Prior to the COVID-19 pandemic, America was gripped by an epidemic of opioid use—resulting in a troubling rise in overdoses caused in part by the introduction of fentanyl to the country's illegal drug supply. 2010 saw 38,329 drug overdose deaths, according to the National Institute on Drug Abuse. Nine years later, that number rose to 70,630, per the CDC.
Now, evidence suggests that the rising trend may have been exacerbated by the pandemic this year: A report published by JAMA Health Forum shared that an estimated 19,416 people died of drug overdoses in the first three months of 2020, compared to 16,682 people during the same period the year prior. Those numbers came from the CDC, which also estimates that 81,000 overdose deaths occurred between May 2019 and May 2020. Should this rate of overdose deaths continue, the report concluded that "the United States is on track to reach a new all-time record for overdose fatalities within a calendar year."
The pandemic may very well be fueling this rate. "Stresses related to the COVID-19 pandemic, such as economic strains, as well as COVID-19–related isolation and other factors hindering treatment and support for people with substance use issues, may have contributed to the current rise in overdose deaths," states the JAMA report. The CDC has also acknowledged the pandemic's role in the rise in overdose deaths. In a December 2020 press release, the CDC posited that "while overdose deaths were already increasing in the months preceding the 2019 novel coronavirus disease (COVID-19) pandemic, the latest numbers suggest an acceleration of overdose deaths during the pandemic."

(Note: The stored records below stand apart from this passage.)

-- ==== Sys2Proof/Machine/Drives.lean ====
section
/-! DEFINITION. Downstream slots and destinations: bring-up, loss and recovery, return of course members, messages of drives, and
timeouts of NVMe commands (R151, R290-R304, R380, R387). -/

namespace Sys2Proof.Machine

/-- A destination's record. -/
def State.drive (s : State) (d : Nat) : Drive := (s.dp[d]?).getD Drive.initial

/-- Whether a port is split (R290). -/
def State.split (s : State) (p : Nat) : Bool := s.bit .dpPortCfg p 0

/-- The slots of a port (R290). -/
def State.slotsOf (s : State) (p : Nat) : List Nat := if s.split p then [2 * p, 2 * p + 1] else [2 * p]

/-- Whether DP_REFCLK of a port runs (R291). -/
def State.refclk (s : State) (p : Nat) : Bool :=
  !s.portOut p && (s.bit .dpPortCfg p 4 || (s.drive (2 * p)).clkreqLow || (s.drive (2 * p + 1)).clkreqLow)

/-- The error event of a destination's port (`DP_EVT_STAT`). -/
def State.portError (s : State) (d : Nat) : State := s.fire (258 + 4 * (d / 2))

/-- The state-change event of a destination's port (`DP_EVT_STAT`). -/
def State.portChange (s : State) (d : Nat) : State := s.fire (259 + 4 * (d / 2))

/-- The link fields of a destination (`DP_PORT_STAT`). -/
def State.slotLink (s : State) (d width speed : Nat) : State :=
  s.putReg .dpPortStat (d / 2) (16 * (d % 2)) 12 (if width = 0 then 0 else 1024 + width % 64 * 16 + speed % 16)

/-- Whether a program has a command outstanding at a destination: a data CCW in progress with a piece that is neither waiting nor
answered, other than a write whose data is only staged. -/
def State.commandAt (s : State) (d : Nat) (p : Program) : Bool :=
  p.phase = .moving && p.pieces.any (fun x => !x.answered && !x.waiting) && !p.durable &&
    (match s.subOf p.subch with
      | some q => q.sib.type ≠ .course && q.sib.type ≠ .memory && q.sib.destA.index = d
      | none => false) ||
  (p.phase = .moving && p.ccw.cmd = 0x31 && (match s.subOf p.subch with
      | some q => q.sib.type ≠ .course && q.sib.type ≠ .memory && q.sib.destA.index = d
      | none => false))

/-- DP.p fails as a unit: it joins the out-of-service set, and its course members become OUT (R303, R380). -/
def State.portFails (s : State) (p : Nat) : State :=
  let s1 := (s.membersOut p).setReg .dpOut 0
    (putBit (putBit (putBit (s.reg .dpOut 0) (16 + p) true) (8 + p) false) p true)
  (s1.throughReg .dpOut 0).runOrPart

/-- A destination becomes LOST (R303). -/
def State.destLost (s : State) (d : Nat) : State :=
  let p := d / 2
  let s1 := (((s.destState d 5).onDrive d (fun v => { v with perst := true, aborting := none, resetting := false })).slotLink d 0
    0).portChange d
  let alone : Bool := !s.split p || s.fld .dpDestStat (2 * p + (1 - d % 2)) 0 3 = 5
  let s2 := if alone then s1.portFails p else s1.setRegBit .dpOut 0 (16 + p)
  let s3 := (s2.cs.progs.filter (fun e => s2.commandAt d e.2)).foldl (fun s e => s.faultEnd e.1 6) s2
  let courses := ((s3.fb.extents.filter (fun e => e.2.dest = d && e.2.paired)).map (fun e => (e.2.subch, e.2.member)))
  let s4 := courses.foldl (fun s c => s.memberOut c.1 c.2) s3
  let s5 := (s4.fb.extents.map (·.1)).foldl (fun s e => match s.fb.extents.find e with
    | some x => if x.dest = d ∧ x.state ≠ .filling then
        (if x.member ≠ 255 then s.memberOut x.subch x.member else s).failAlone e { x with paired := false } .link
      else s
    | none => s) s4
  s5.landMore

Though it's been less discussed, the COVID-19 pandemic has also likely led to a rise in relapse rates for those in recovery from drug abuse. Official data on this rise doesn't exist yet and likely won't for another six months to a year, Neeraj Gandotra, MD, the chief medical officer at the Substance Abuse and Mental Health Services Administration (SAMHSA), tells Health.

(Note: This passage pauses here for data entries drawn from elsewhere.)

/-- RETI (R264, R265); an uncorrectable error in the frame is a fault with cause 2 (R260). -/
def execReti (k : Fin 32) (offerAt : Fin 3) (frameError : Bool) (s : State) : Host.Outcome State Fault Refusal :=
  ok (if s.issues k.val (.sys .reti) then
    if frameError then s.coreFault k.val 2 (s.core k.val).pc else s.leaveInterrupt k.val offerAt.val
  else s)

/-- The software item of an agent in the making. -/
def State.swItem (s : State) (a : Agent) : SwItem := Tbl.get ⟨0, false, 0, 0, 0, 0, 0, false, false, false⟩ s.fc.sw a

def State.setSw (s : State) (a : Agent) (i : SwItem) : State := { s with fc := { s.fc with sw := s.fc.sw.set a i } }

/-- A write of `FC_ITEM_W0` (R227): the target is latched and an item starts. -/
def State.writeItem0 (s : State) (a : Agent) (w : Word) : State :=
  let type := getField w 16 16
  let i := s.swItem a
  if type < 0x8000 ∨ type = 0xFFFF then s.refused .fcItemW0 0
  else s.setSw a { i with
    started := true, core := getField i.tgt 0 5, cls := getField i.tgt 8 2, w0 := w.setWidth 32, w1 := 0, w2 := 0 }

/-- SW_ITEM_START (R227). -/
def execSwItemStart (a : Agent) (w : Word) (s : State) : Host.Outcome State Fault Refusal :=
  ok (s.agentWrite a .fcItemW0 0 w (fun s => s.writeItem0 a w))

/-- A write of `FC_ITEM_W3` (R227): the item is pushed, or lost. -/
def State.writeItem3 (s : State) (a : Agent) (w : Word) : State :=
  let i := s.swItem a
  if ¬ i.started then s
  else if s.agentWorld a = .nonSecure ∧ s.coreWorld i.core = .secure then
    (s.setSw a { i with started := false, noWorld := true }).violation
  else if ¬ s.coreIn i.core ∨ 256 ≤ ((s.core i.core).inbox i.cls).length then
    (s.setSw a { i with started := false, overrun := true }).count .fcCnt 3 1
  else (s.setSw a { i with started := false }).deliverItem i.core i.cls ⟨i.w0, i.w1, i.w2, w.setWidth 32⟩

/-- SW_ITEM_PUSH (R227). -/
def execSwItemPush (a : Agent) (w : Word) (s : State) : Host.Outcome State Fault Refusal :=
  ok (s.agentWrite a .fcItemW0 3 w (fun s => s.writeItem3 a w))

/-- A write of `FC_FLUSH` (R229). -/
def State.writeFlush (s : State) (n : Nat) : State :=
  if 32 ≤ n then s.refused .fcFlush 0 else if s.coreIn n then s.refused .fcFlush 0 else s.flushInbox n

/-- INBOX_FLUSH (R229). -/
def execInboxFlush (a : Agent) (n : BitVec 16) (s : State) : Host.Outcome State Fault Refusal :=
  ok (s.agentWrite a .fcFlush 0 (n.setWidth 64) (fun s => s.writeFlush n.toNat))

end Sys2Proof.Machine
end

But anecdotally, experts in the drug abuse and recovery fields say they've witnessed a surge in relapses during the pandemic. Lindsey Staymates, a former supervisor at Foundations, tells Health she specifically saw "some spikes in relapses" even among patients who had been sober for five years. Timothy Brennan, MD, director of the Addiction Institute at Mount Sinai West and the Mount Sinai Morningside Hospitals in New York City, said the pandemic had an effect on his patients as well: "People have a foundation in recovery. When that foundation has been shaken it's really scary. I do think we've seen a lot of relapses."
A January 2021 article published in The New York Times added even more anecdotal evidence. The piece recounted the experience of Jackie Ré, a woman who runs a substance-use disorder facility in New Jersey. At the outset of the pandemic, Ré gathered the 12 women living in her facility to let them know what was going on—that the pandemic had forced the facility to limit its contact with the outside world. The women were upset by this news, and over the next six months, nine left the program against staff advice, and all but one relapsed. Ré told the Times she had "never seen anything like it," regarding the string of relapses.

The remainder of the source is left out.